Price will make social workers of us all

This morning on Radio 4’s Today programme I heard John Humphrys giving a grilling – sorry, interview – to Mohammad Yunus, the Nobel Prize-winning economist who has just introduced the concept of ‘social business’.

Yunus described the idea thus: “It’s a non-loss, non-dividend company set up for a social purpose... It aims at doing good to others, not to yourself.” He went on to describe an existing social business set up by his foundation and the European dairy company Danone, which makes yoghurt at low prices for Indian street children. A puzzled Humphrys pressed him on the point: “You say this is a business. But it’s not... people put their money into business in order to create profit. This is just a charity, isn’t it?”

“Absolutely not,” Yunus said. “If you produce something and give it away, that becomes charity. With a social business, you cover your costs.”

If I was being cynical, I’d say that the current state of the print industry hovers somewhere between Yunus’s definition of a charity and a social business. Seen in this light, how many printers are either a social business (simply covering their costs) or making something and giving it away (a charity)?

I was treated this week to an apocalyptic view of the print industry’s future, courtesy of a print finisher based in Lancashire. The managing director of the company, which has been family-owned and run since its inception in 1992, was sounding off about – you guessed it – print management companies. Print managers are parasitic, in his opinion, and slowly draining the life-blood of the host industry that feeds them. “They’ve turned into bullies who harass printers into printing top-quality work for stupid prices,” the finisher said. “Printers are no longer allowed to make money on their own work. God knows how we’re all going to survive.”

This particular trade finisher has found himself a niche that’s protected not only his margins, but his robust attitude to the dire straits in which the print industry currently finds itself. “A long time ago I decided I wasn’t going to be a busy fool,” he said. “I don’t just fill the factory with work that barely covers my costs. I charge the right amount of money for the job, and I take the right amount of time to produce it well.

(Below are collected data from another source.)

/-- A poll of one function. -/
theorem execMiControllerHealthPoll_one {first : Nat} (hf : first < 256) :
    execMiControllerHealthPoll first 1 s = .next (miReply (freeBytes s 16).2 miSuccess (overlayAll (freeBytes s 16).1
      [(0, 2, first + 1), (4, 2, s.rd Reg.thmCompositeKelvin), (8, 1, criticalWarning (freeBytes s 16).2)])) := by
  have hone : (((List.range 1).map fun i => first + i).filter fun f => decide (f < 256)) = [first] := by
    simp [hf]
  rw [execMiControllerHealthPoll, miRun_always ho]
  dsimp only
  rw [hone]
  rfl

theorem execMiConfigGet_answers {id : Nat} (hm : s.rd Reg.sysOpmodeMode ≠ 1) (hid : miConfigKnown id = true) :
    execMiConfigGet id s = .next (miReply s miSuccess (leBytes 4 (miConfig s id))) := by
  rw [execMiConfigGet, miRun_of_not_recovery ho hm, if_pos hid]

/-- A frequency or a transmission unit that the interface can take is kept. -/
theorem execMiConfigSet_sets {id value : Nat} (hm : s.rd Reg.sysOpmodeMode ≠ 1)
    (hv : (id = 1 ∧ (value = 1 ∨ value = 2)) ∨ (id = 3 ∧ 64 ≤ value ∧ value ≤ 250)) :
    execMiConfigSet id value s =
      .next (miReply (s.setHst { s.hst with mi := Store.write 0 s.hst.mi id value }) miSuccess []) := by
  have hid : id ≠ 2 := by omega
  rw [execMiConfigSet, miRun_of_not_recovery ho hm]
  dsimp only
  rw [if_neg hid, if_pos]
  rcases hv with ⟨rfl, hfreq⟩ | ⟨rfl, hlow, hhigh⟩
  · simpa using hfreq
  · simp [hlow, hhigh]

/-- R317: a tunnelled command that the interface knows is carried out while the control cores run. -/
theorem execMiTunneledAdmin_runs {fn opc sel ns arg len : Nat} (hr : coresRun s = true)
    (hopc : opc = 0x02 ∨ opc = 0x06 ∨ opc = 0x0A) :
    execMiTunneledAdmin fn opc sel ns arg len s = .next
      (if opc = 0x02 then logPage (s.setHst { s.hst with miStatus := 0 }) fn sel ns arg len
        else if opc = 0x06 then identify (s.setHst { s.hst with miStatus := 0 }) (miCtrl s fn) sel ns arg
        else getFeatures (s.setHst { s.hst with miStatus := 0 }) (miCtrl s fn) sel arg 0) := by
  rw [execMiTunneledAdmin, miRun_always ho, if_neg (by omega), if_neg (by simp [hr])]
  rfl

/-- R316: at SMBus the status block answers command 0. -/
theorem execMiBasicMgmtCommand_answers (hbus : Store.read 0 s.hst.mi 0 = 0) :
    execMiBasicMgmtCommand 0 s = .next (miReply (freeBytes s 8).2 miSuccess (overlay (freeBytes s 8).1 0
      [6, (freeBytes s 8).1.getD 1 0, BitVec.ofNat 8 (255 - criticalWarning (freeBytes s 8).2),
        compositeByte (freeBytes s 8).2])) := by
  rw [execMiBasicMgmtCommand, if_neg (by simp [ho, hbus])]
  rfl

end

/-- Settles O29: each part from the lemma of its command. -/
theorem completeLogs : Obligations.CompleteLogs := by
  refine ⟨?logPage, ?readStructure, ?subsystemPoll, ?controllerPoll, ?configGet, ?configSetUnit, ?configSetFrequency,
    ?tunnelled, ?basicCommand⟩
  case logPage =>
    intro s c fn lid ns offset len hc hm hpage hoff hsmart hzones
    exact ⟨_, execGetLogPage_reads hc hm hpage hoff hsmart hzones, rfl, rfl⟩
  case readStructure => exact fun s type ho hm ht => ⟨_, execMiReadDataStructure_answers ho hm ht, rfl, rfl⟩
  case subsystemPoll => exact fun s clear ho => ⟨_, execMiSubsystemHealthPoll_answers ho clear, rfl, rfl⟩
  case controllerPoll => exact fun s first ho hf => ⟨_, execMiControllerHealthPoll_one ho hf, rfl, rfl⟩
  case configGet => exact fun s id ho hm hid => ⟨_, execMiConfigGet_answers ho hm hid, rfl, rfl⟩
  case configSetUnit =>
    intro s value ho hm hlow hhigh
    exact ⟨_, execMiConfigSet_sets ho hm (.inr ⟨rfl, hlow, hhigh⟩), rfl, Store.read_write_self 0 s.hst.mi 3 value⟩
  case configSetFrequency =>
    intro s value ho hm hv
    exact ⟨_, execMiConfigSet_sets ho hm (.inl ⟨rfl, hv⟩), rfl, Store.read_write_self 0 s.hst.mi 1 value⟩
  case tunnelled =>
    exact fun s fn opc sel ns arg len ho hr hopc => ⟨_, execMiTunneledAdmin_runs ho hr hopc, rfl⟩
  case basicCommand => exact fun s ho hbus => ⟨_, execMiBasicMgmtCommand_answers ho hbus, rfl, rfl⟩

end Sys2Proof.Machine
end

section
/-!
SUPPORT. Proofs of the statements on work rings (R322 to R324, R330, R332, R333, R337; spec/11_work_rings.md): the fields of one
ring pair beside each other, what a refresh leaves, what an enable takes or refuses, then one lemma for each command.
-/

namespace Sys2Proof.Machine

/-! ## Fields of one element of a register array -/

theorem Fld.width_elem_le (f : Fld) (n : Nat) : (f.elem n).width ≤ f.width := by
  unfold Fld.elem
  dsimp only
  split <;> omega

And anyone who doesn’t like it can just –”  (at this point I’ll draw a discreet veil over his suggestion; the upshot was that the print buyer should take his work elsewhere). “I won’t just work to keep on working,” he said. “I want to make a profit.”

Sobering thoughts. But are they accurate? Two print outfits I spoke to in the last week think they are – unfortunately. One was another trade finisher, based in Burnley, who by his own reckoning worked “two to three times harder in 2007 to make about 30% less than in 1997.” The other was an entrepreneur who set up a series of B3 print shops across the country, setting out about ten years ago. His original price list – for business stationery printed on a single-colour press – shows the same prices as now, for the identical work in four process colours. Inflation has been low over the past decade, but still that’s quite a feat.

Print seems to be veering irrevocably towards Yunus’s ‘social business’ model, and, in the words of the Lancashire trade finisher, “God knows how we’re all going to survive”.